When Dalton is too hurt to stitch himself up, he takes his medical files—which he carries around with him to save time—to the local emergency room for one of the film’s funniest scenes. “Well Mr Dalton,” says Dr Clay, “you may add nine staples to your dossier of 31 broken bones, two bullet wounds, nine puncture wounds and four stainless steel screws. That’s an estimate, of course.” She then offers him a local anaesthetic, which he refuses because, “Pain don’t hurt.” His files also say he’s got a philosophy degree from NYU. “Any particular discipline?” Clay asks. “No, not really, erm, man’s search for faith, that sort of shit,” offers Dalton, suddenly bashful. Maybe it’s time to keep his CV and his medical files separate.

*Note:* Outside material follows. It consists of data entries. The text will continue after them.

/-- The first drive takes to HIGH one line that the row has HIGH. The other line is then HIGH, or at the row's level, or
LOW where the row has it HIGH (CMD), and there the first line was HIGH before. -/
theorem select_pair_after_first_drive (r : Row) {s : State} (h : ¬(s.selAH = .low ∧ s.selIN = .low)) :
    let mid := s.driveAll ((selectDrives r).take 1)
    (mid.selAH, mid.selIN) = (s.selAH, s.selIN) ∨ (mid.selAH, mid.selIN) = r.levels ∨
      (mid.selAH, mid.selIN) = (.high, .high) := by
  cases r with
  | AH =>
    show (s.selAH, Level.high) = _ ∨ (s.selAH, Level.high) = (.low, .high) ∨ (s.selAH, Level.high) = _
    cases s.selAH <;> simp
  | IN =>
    show (Level.high, s.selIN) = _ ∨ (Level.high, s.selIN) = (.high, .low) ∨ (Level.high, s.selIN) = _
    cases s.selIN <;> simp
  | CMD =>
    show (Level.high, s.selIN) = _ ∨ (Level.high, s.selIN) = (.high, .high) ∨ (Level.high, s.selIN) = _
    cases hn : s.selIN with
    | low => cases ha : s.selAH with
      | low => exact absurd ⟨ha, hn⟩ h
      | high => simp
    | high => simp

/-- After any number of the drives the pair is the old one, the row's, or (HIGH, HIGH). -/
theorem select_pair_on_the_way (r : Row) {s : State} (n : Nat) (h : ¬(s.selAH = .low ∧ s.selIN = .low)) :
    let mid := s.driveAll ((selectDrives r).take n)
    (mid.selAH, mid.selIN) = (s.selAH, s.selIN) ∨ (mid.selAH, mid.selIN) = r.levels ∨
      (mid.selAH, mid.selIN) = (.high, .high) := by
  match n with
  | 0 => exact .inl rfl
  | 1 => exact select_pair_after_first_drive r h
  | n + 2 =>
    rw [List.take_of_length_le (by rw [selectDrives_length]; omega), State.driveAll_selectDrives]
    exact .inr (.inl rfl)

/-- Only the moves between AH and IN change both select lines. -/
theorem levels_both_differ_iff (q r : Row) :
    q.levels.1 ≠ r.levels.1 ∧ q.levels.2 ≠ r.levels.2 ↔ q = .AH ∧ r = .IN ∨ q = .IN ∧ r = .AH := by
  cases q <;> cases r <;> decide

/-- Settles O15: none of the three pairs a drive can leave is (LOW, LOW). -/
theorem selectNeverDrivesLowLow : Obligations.SelectNeverDrivesLowLow := by
  refine ⟨selectDrives_high_first, ?_, levels_both_differ_iff⟩
  intro r s n h mid
  have pairs : (mid.selAH, mid.selIN) = (s.selAH, s.selIN) ∨ (mid.selAH, mid.selIN) = r.levels ∨
      (mid.selAH, mid.selIN) = (.high, .high) := select_pair_on_the_way r n h
  refine ⟨pairs, fun ⟨ha, hn⟩ => ?_⟩
  rw [ha, hn] at pairs
  obtain old | new | high := pairs
  · exact h ⟨(congrArg Prod.fst old).symm, (congrArg Prod.snd old).symm⟩
  · exact Row.levels_ne_low_low r new.symm
  · cases high

/-! ### READROW (R79) -/

/-- Settles O21: READROW is its micro-operations at one PHASE, and no operation depends on the PHASE it runs at. -/
theorem readRowIsItsExpansion : Obligations.ReadRowIsItsExpansion := by
  refine ⟨?_, ?_, fun _ => rfl, encode_readRow, decodeOp_of_selectorLowLow (by decide) (by decide)⟩
  · intro r s h0 h
    obtain ⟨t, hdone, hread⟩ := microReadRow_of_idle (r := r) (State.readInProgress_eq_false.2 h)
    obtain ⟨p, hrun⟩ := runOps_of_runMicros h0 ((microReadRow_eq_runMicros r s).symm.trans hdone)
    exact ⟨t.atPhase s.nextPhase, t.atPhase p, exec_of_done (i := .readRow r) hdone, hread.rest.1.trans h0, hrun,
      rfl⟩
  · intro r s h1 h7
    exact exec_of_stopped (i := .readRow r) (microReadRow_of_reading (State.readInProgress_iff.2 ⟨h1, h7⟩))

/-! ### SELECT and LATCH (R75, R76) -/

/-- Settles O14: the drives end at the row's levels, and the check of NREAD decides between them and the stop. -/
theorem selectDrivesItsRow : Obligations.SelectDrivesItsRow := by
  refine ⟨?_, fun r s => s.driveAll_selectDrives r, rfl, rfl, rfl, ?_, encode_select,
    decodeOp_of_selectorLowLow (by decide) (by decide)⟩
  · intro r s h
    exact exec_of_done (i := .select r) (microSelect_of_idle (State.readInProgress_eq_false.2 h))
  · intro r s h1 h7
    exact exec_of_stopped (i := .select r) (microSelect_of_reading (State.readInProgress_iff.2 ⟨h1, h7⟩))

/-- Settles O16: the row whose levels the lines hold is the row captured. -/
theorem latchCapturesTheRow : Obligations.LatchCapturesTheRow := by
  refine ⟨?_, ?_, rfl⟩
  · intro r s h hr
    exact ⟨_, exec_of_done (i := .latch) (microLatch_of_idle (State.readInProgress_eq_false.2 h) hr)⟩
  · intro s h1 h7
    exact exec_of_stopped (i := .latch) (microLatch_of_reading (State.readInProgress_iff.2 ⟨h1, h7⟩))

/-! ### SAMPLE and CLOCK (R77, R78) -/

/-- A read puts the level of DATA at bit NREAD of RAW and keeps the other bits (R77). -/
theorem readBit_raw_getLsbD (s : State) {j : Nat} (hj : j < 8) :
    (rawByte s.readBit.raw).getLsbD j = if j = s.nread.toNat then s.dataLevel.bit else (rawByte s.raw).getLsbD j := by
  rw [rawByte_getLsbD _ j hj, rawByte_getLsbD _ j hj, State.readBit_raw, Vector.getElem_setIfInBounds]
  simp only [eq_comm]

/-- Settles O17: with a latched register the level of DATA is the bit SR[0]. -/
theorem sampleReadsTheDataLine : Obligations.SampleReadsTheDataLine := by
  refine ⟨?_, ?_, ?_, rfl⟩
  · intro s hv hn
    refine ⟨s.readBit.raw, exec_of_done (i := .sample) (microSample_of_unread hv hn), fun j hj => ?_⟩
    rw [readBit_raw_getLsbD s hj, State.dataLevel_of_valid hv, Level.bit_ofBit]
  · intro s hv
    exact exec_of_stopped (i := .sample) (microSample_of_unlatched hv)
  · intro s hv hn
    exact exec_of_stopped (i := .sample) (microSample_of_misplaced hv hn)

/-- The serial draw enters at SR[7] (R74). -/
theorem shift_sr_getLsbD_seven (s : State) : s.shift.sr.getLsbD 7 = s.env.serialIn := by
  rw [State.shift_sr, BitVec.getLsbD_append]
  simp

/-- Every stage below SR[7] takes the next one's bit (R74). -/
theorem shift_sr_getLsbD_of_lt (s : State) {j : Nat} (hj : j < 7) : s.shift.sr.getLsbD j = s.sr.getLsbD (j + 1) := by
  rw [State.shift_sr, BitVec.getLsbD_append]
  simp [hj, Nat.add_comm]

/-- Settles O18: the register after the pulse is the shifted one, read stage by stage. -/
theorem clockShiftsTheRegister : Obligations.ClockShiftsTheRegister := by
  refine ⟨?_, ?_, ?_, rfl⟩
  · intro s hv hk hn
    exact ⟨s.shift.sr, exec_of_done (i := .clock) (microClock_of_read hv hk hn), shift_sr_getLsbD_seven s,
      fun _ => shift_sr_getLsbD_of_lt s⟩
  · intro s hv
    exact exec_of_stopped (i := .clock) (microClock_of_unlatched hv)
  · intro s hv hn
    exact exec_of_stopped (i := .clock) (microClock_of_misplaced hv hn)

end Sys2Proof.Machine
end

section
/-! SUPPORT. The decode function bit by bit and DECODE as an operation: O22 and O24 (spec/41_decoder.md R84, R85). -/

namespace Sys2Proof.Machine

/-! ### The decode function (R84) -/

/-- The mask of a row marks the positions to which the bit-position table gives a button (R60, R83). -/
theorem used_getLsbD (r : Row) {p : Nat} (hp : p < 8) : (used r).getLsbD p = (posTable r p).isSome := by
  have table : ∀ q : Row, ∀ c : Fin 8, (used q).getLsbD c = (posTable q c).isSome := by
    intro q
    cases q <;> decide
  exact table r ⟨p, hp⟩

theorem pressed8_getLsbD (r : Row) (bits : Byte) {p : Nat} (hp : p < 8) :
    (pressed8 r bits).getLsbD p = ((posTable r p).isSome && !bits.getLsbD p) := by
  rw [pressed8, BitVec.getLsbD_and, BitVec.getLsbD_not, used_getLsbD r hp, decide_eq_true hp, Bool.true_and,
    Bool.and_comm]

/-- Beyond bit 23 both sides are 0: the button vector has ended, and so has the byte of any row's slice. -/
theorem decodeRow_getLsbD (r : Row) (bits : Byte) (b : Nat) :
    (decodeRow r bits).getLsbD b =
      (decide (8 * rowIndex r ≤ b) && (pressed8 r bits).getLsbD (b - 8 * rowIndex r)) := by
  by_cases hb : b < 24
  · exact slice_getLsbD _ _ _ hb
  · have hr := rowIndex_le r
    have vector : (decodeRow r bits).getLsbD b = false := BitVec.getLsbD_of_ge _ _ (by omega)
    have byte : (pressed8 r bits).getLsbD (b - 8 * rowIndex r) = false := BitVec.getLsbD_of_ge _ _ (by omega)
    rw [vector, byte, Bool.and_false]

/-- Settles O22: a bit of the mask is the negated input bit under the row's mask, and a bit of the vector is the mask's
at its place in the row's slice. -/
theorem pressedPositions : Obligations.PressedPositions :=
  ⟨fun r bits _ => pressed8_getLsbD r bits, decodeRow_getLsbD⟩

/-! ### DECODE (R85) -/

/-- DECODE in a row's turn adds the row's slice and its SNAPV bit and moves PHASE, and that is all it does. -/
theorem exec_decode_of_ready {s : State} {r : Row} {v : BitVec 3} (hn : s.nread = 8) (hr : s.lrow = some r)
    (ho : s.snapv = decodedBefore r) (hv : decodedBefore r ||| (0b001#3 <<< rowIndex r) = v) :
    exec .decode s = .next
      { s with
        snap := writeSlice s.snap r (pressed8 r (rawByte s.raw))
        snapv := v
        phase := s.nextPhase } := by
  rw [exec_of_done (i := .decode) (microDecode_of_ready hn hr ho), ← hv, ← ho]
  rfl

/-- Settles O24: the slice written is the row's and no other's, and NREAD is checked before the order of the rows. -/
theorem decodeAddsTheRow : Obligations.DecodeAddsTheRow := by
  refine ⟨?_, ?_, ?_, rfl⟩
  · intro r s hn hr ho
    refine ⟨writeSlice s.snap r (pressed8 r (rawByte s.raw)), ?_, sliceOf_writeSlice_same _ _ _,
      fun q hq => sliceOf_writeSlice_other _ _ hq⟩
    exact exec_decode_of_ready hn hr ho (snapv_after_row r)
  · intro s hn
    exact exec_of_stopped (i := .decode) (microDecode_of_incomplete hn)
  · intro r s hn hr ho
    exact exec_of_stopped (i := .decode) (microDecode_of_disordered hn hr ho)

Lynch—who replaced Annette Bening because Bening and Swayze “lacked chemistry”—does her best, but the film’s main currency is sublimated male-on-male desire. “I always wanted to try you,” one thug tells Dalton. “I think maybe I can take you.” And, “I thought you’d be bigger,” is a repeated refrain. In one scene, the camera watches adoringly as Dalton does tai chi by the lake. Later, as he fights Wesley’s henchman Jimmy (Marshall Teague), topless, in the same location, Jimmy tells him, “I used to fuck guys like you in prison!”
And that’s Road House’s appeal in one. It can’t just be a slightly homoerotic film about bouncing, it has to be THE MOST HOMOEROTIC FILM ABOUT BOUNCING EVER MADE. “I saw it as a cartoon,” said Herrington. “Broader than life. Brighter than life.” Whether it’s also better than life depends on your blood-alcohol content. Play nice now.